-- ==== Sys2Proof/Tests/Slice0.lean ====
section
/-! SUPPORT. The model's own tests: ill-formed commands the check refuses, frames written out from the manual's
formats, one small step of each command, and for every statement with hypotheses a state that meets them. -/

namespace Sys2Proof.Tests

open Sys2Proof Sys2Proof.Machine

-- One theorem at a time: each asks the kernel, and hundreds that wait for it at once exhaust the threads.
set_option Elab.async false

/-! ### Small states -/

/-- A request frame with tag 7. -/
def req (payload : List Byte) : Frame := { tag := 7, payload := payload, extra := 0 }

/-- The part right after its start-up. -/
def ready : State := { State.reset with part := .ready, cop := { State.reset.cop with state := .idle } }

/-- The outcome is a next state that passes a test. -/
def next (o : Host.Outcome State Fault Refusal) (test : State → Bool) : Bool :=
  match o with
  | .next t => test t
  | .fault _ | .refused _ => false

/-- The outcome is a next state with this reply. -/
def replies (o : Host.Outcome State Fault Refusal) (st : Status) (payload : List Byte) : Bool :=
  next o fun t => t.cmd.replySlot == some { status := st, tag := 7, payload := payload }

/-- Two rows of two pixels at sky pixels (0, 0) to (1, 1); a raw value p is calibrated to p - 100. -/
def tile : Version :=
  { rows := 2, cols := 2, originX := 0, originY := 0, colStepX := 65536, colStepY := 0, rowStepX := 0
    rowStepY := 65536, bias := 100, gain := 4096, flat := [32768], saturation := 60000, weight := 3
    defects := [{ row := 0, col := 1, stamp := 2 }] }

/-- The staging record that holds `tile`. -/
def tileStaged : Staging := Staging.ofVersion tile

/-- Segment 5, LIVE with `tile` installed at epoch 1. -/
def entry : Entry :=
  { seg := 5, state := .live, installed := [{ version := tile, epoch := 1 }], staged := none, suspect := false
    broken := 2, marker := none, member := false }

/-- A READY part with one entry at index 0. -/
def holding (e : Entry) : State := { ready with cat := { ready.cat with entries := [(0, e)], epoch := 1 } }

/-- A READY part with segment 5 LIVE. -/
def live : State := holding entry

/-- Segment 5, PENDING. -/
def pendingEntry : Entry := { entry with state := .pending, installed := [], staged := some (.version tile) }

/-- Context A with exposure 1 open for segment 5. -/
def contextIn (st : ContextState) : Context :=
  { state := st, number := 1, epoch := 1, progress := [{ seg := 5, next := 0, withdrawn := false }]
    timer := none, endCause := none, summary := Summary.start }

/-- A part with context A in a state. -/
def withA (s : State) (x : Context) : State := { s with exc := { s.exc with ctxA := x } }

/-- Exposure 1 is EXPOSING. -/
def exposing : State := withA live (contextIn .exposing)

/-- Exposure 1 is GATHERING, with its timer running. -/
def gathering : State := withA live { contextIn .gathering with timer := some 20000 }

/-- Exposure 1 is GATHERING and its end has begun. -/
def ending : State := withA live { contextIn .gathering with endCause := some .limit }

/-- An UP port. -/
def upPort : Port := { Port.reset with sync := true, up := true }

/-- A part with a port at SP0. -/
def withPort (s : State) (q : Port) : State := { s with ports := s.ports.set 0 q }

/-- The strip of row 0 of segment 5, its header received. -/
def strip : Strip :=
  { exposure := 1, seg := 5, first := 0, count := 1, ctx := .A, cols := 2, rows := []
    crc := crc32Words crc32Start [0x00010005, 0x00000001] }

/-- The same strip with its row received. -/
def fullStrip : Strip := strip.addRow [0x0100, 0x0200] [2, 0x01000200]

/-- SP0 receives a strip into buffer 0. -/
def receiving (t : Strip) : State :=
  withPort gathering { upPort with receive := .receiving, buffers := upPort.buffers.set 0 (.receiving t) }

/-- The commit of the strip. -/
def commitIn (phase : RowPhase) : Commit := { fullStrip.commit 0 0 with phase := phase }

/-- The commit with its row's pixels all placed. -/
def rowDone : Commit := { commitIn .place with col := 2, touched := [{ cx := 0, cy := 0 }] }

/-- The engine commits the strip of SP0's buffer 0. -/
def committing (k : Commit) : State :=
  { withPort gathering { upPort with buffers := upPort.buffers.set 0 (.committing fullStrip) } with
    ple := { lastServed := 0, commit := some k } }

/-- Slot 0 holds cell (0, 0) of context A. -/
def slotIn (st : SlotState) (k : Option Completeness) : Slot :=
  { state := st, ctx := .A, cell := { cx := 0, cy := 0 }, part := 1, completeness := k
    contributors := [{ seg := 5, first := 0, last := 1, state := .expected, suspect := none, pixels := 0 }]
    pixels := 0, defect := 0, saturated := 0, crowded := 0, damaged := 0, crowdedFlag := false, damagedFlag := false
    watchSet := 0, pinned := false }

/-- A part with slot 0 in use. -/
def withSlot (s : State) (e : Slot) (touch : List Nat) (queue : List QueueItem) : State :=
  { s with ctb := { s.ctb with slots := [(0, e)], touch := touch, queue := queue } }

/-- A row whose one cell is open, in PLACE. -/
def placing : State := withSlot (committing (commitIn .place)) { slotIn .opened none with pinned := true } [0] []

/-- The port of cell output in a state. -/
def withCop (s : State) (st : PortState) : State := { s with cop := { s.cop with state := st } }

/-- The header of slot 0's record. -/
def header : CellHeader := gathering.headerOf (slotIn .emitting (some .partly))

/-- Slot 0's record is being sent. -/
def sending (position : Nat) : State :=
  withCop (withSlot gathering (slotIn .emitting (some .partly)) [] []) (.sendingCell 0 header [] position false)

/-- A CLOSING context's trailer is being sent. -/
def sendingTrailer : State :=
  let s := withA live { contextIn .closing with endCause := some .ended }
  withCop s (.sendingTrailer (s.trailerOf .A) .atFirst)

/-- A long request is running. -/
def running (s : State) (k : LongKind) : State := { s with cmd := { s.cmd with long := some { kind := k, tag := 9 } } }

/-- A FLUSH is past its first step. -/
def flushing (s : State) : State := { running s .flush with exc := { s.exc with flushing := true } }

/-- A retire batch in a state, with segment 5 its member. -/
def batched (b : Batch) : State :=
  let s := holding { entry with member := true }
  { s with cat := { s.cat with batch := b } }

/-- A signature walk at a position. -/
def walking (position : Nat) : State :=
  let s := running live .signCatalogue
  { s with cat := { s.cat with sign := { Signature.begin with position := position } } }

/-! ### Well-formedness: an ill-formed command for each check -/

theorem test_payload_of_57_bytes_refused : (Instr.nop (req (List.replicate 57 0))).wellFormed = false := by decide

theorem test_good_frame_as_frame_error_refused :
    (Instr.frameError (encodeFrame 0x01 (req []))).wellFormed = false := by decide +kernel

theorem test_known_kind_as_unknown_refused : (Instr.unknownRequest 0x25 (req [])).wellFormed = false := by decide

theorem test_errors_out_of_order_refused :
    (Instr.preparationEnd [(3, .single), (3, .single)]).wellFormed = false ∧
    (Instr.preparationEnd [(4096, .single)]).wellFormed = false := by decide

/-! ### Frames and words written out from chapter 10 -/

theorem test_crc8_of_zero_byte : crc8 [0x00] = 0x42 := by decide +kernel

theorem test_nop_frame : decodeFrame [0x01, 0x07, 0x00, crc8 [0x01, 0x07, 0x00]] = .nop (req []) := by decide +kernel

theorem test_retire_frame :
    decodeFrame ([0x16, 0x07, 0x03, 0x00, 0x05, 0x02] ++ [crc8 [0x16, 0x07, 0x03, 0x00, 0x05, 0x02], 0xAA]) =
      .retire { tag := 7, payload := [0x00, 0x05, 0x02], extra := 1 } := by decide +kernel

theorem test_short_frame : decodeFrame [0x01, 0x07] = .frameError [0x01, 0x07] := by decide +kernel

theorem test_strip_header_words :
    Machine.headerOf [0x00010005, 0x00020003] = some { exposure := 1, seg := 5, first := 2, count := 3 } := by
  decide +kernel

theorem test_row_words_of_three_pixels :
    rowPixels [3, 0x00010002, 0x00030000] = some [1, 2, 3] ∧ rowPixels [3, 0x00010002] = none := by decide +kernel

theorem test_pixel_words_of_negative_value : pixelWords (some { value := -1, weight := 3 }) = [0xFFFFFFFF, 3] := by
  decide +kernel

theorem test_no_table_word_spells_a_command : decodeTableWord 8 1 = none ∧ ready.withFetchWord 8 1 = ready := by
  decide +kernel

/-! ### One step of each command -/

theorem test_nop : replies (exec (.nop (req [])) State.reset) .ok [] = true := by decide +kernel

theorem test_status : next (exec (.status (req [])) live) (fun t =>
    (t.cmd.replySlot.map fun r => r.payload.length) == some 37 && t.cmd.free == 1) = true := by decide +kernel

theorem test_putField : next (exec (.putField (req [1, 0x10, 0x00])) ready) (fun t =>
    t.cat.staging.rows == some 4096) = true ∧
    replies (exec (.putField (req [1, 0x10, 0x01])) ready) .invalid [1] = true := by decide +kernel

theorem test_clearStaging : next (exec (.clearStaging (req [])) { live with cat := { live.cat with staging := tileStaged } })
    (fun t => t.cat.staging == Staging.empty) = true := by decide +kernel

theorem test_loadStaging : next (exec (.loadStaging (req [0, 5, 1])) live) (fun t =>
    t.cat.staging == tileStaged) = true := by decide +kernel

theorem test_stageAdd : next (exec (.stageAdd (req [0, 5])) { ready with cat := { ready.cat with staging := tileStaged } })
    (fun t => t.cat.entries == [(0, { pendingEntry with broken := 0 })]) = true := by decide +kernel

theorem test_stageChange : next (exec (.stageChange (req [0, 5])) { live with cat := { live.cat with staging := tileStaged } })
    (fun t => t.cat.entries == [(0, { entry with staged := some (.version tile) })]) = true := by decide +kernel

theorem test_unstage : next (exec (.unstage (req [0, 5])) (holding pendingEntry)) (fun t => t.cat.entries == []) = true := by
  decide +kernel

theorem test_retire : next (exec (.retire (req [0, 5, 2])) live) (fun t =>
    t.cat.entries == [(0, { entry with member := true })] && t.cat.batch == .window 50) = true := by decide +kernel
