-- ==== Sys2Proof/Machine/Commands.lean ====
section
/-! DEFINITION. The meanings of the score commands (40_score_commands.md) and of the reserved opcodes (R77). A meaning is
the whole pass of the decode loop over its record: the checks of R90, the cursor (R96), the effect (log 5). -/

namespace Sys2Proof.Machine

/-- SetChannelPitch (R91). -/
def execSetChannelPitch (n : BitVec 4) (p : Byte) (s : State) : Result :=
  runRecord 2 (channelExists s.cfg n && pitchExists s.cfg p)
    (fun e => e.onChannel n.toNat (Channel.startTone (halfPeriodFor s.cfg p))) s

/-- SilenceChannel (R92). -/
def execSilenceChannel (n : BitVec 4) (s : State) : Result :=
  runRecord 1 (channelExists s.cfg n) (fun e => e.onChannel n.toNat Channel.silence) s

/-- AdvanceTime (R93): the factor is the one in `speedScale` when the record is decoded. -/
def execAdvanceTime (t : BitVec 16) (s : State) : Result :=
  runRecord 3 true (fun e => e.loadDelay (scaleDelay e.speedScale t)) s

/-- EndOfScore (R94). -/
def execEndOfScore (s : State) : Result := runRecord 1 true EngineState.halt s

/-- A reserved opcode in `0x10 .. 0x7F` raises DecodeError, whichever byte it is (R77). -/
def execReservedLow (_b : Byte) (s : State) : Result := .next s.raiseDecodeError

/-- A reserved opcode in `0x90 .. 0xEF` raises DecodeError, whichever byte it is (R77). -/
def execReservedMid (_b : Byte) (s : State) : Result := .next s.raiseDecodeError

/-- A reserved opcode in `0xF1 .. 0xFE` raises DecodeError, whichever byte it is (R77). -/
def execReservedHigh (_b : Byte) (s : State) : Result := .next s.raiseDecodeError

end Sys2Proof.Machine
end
· · · ·
*HOW TO COMPLETE THIS TASK*.
Please reproduce exactly the lines in the listing above from the one containing "timer running. -/" through the one containing "port at SP0. -/", both included, and nothing more.

*WRITTEN RESPONSE*.
/-- Exposure 1 is GATHERING, with its timer running. -/
def gathering : State := withA live { contextIn .gathering with timer := some 20000 }

/-- Exposure 1 is GATHERING and its end has begun. -/
def ending : State := withA live { contextIn .gathering with endCause := some .limit }

/-- An UP port. -/
def upPort : Port := { Port.reset with sync := true, up := true }

/-- A part with a port at SP0. -/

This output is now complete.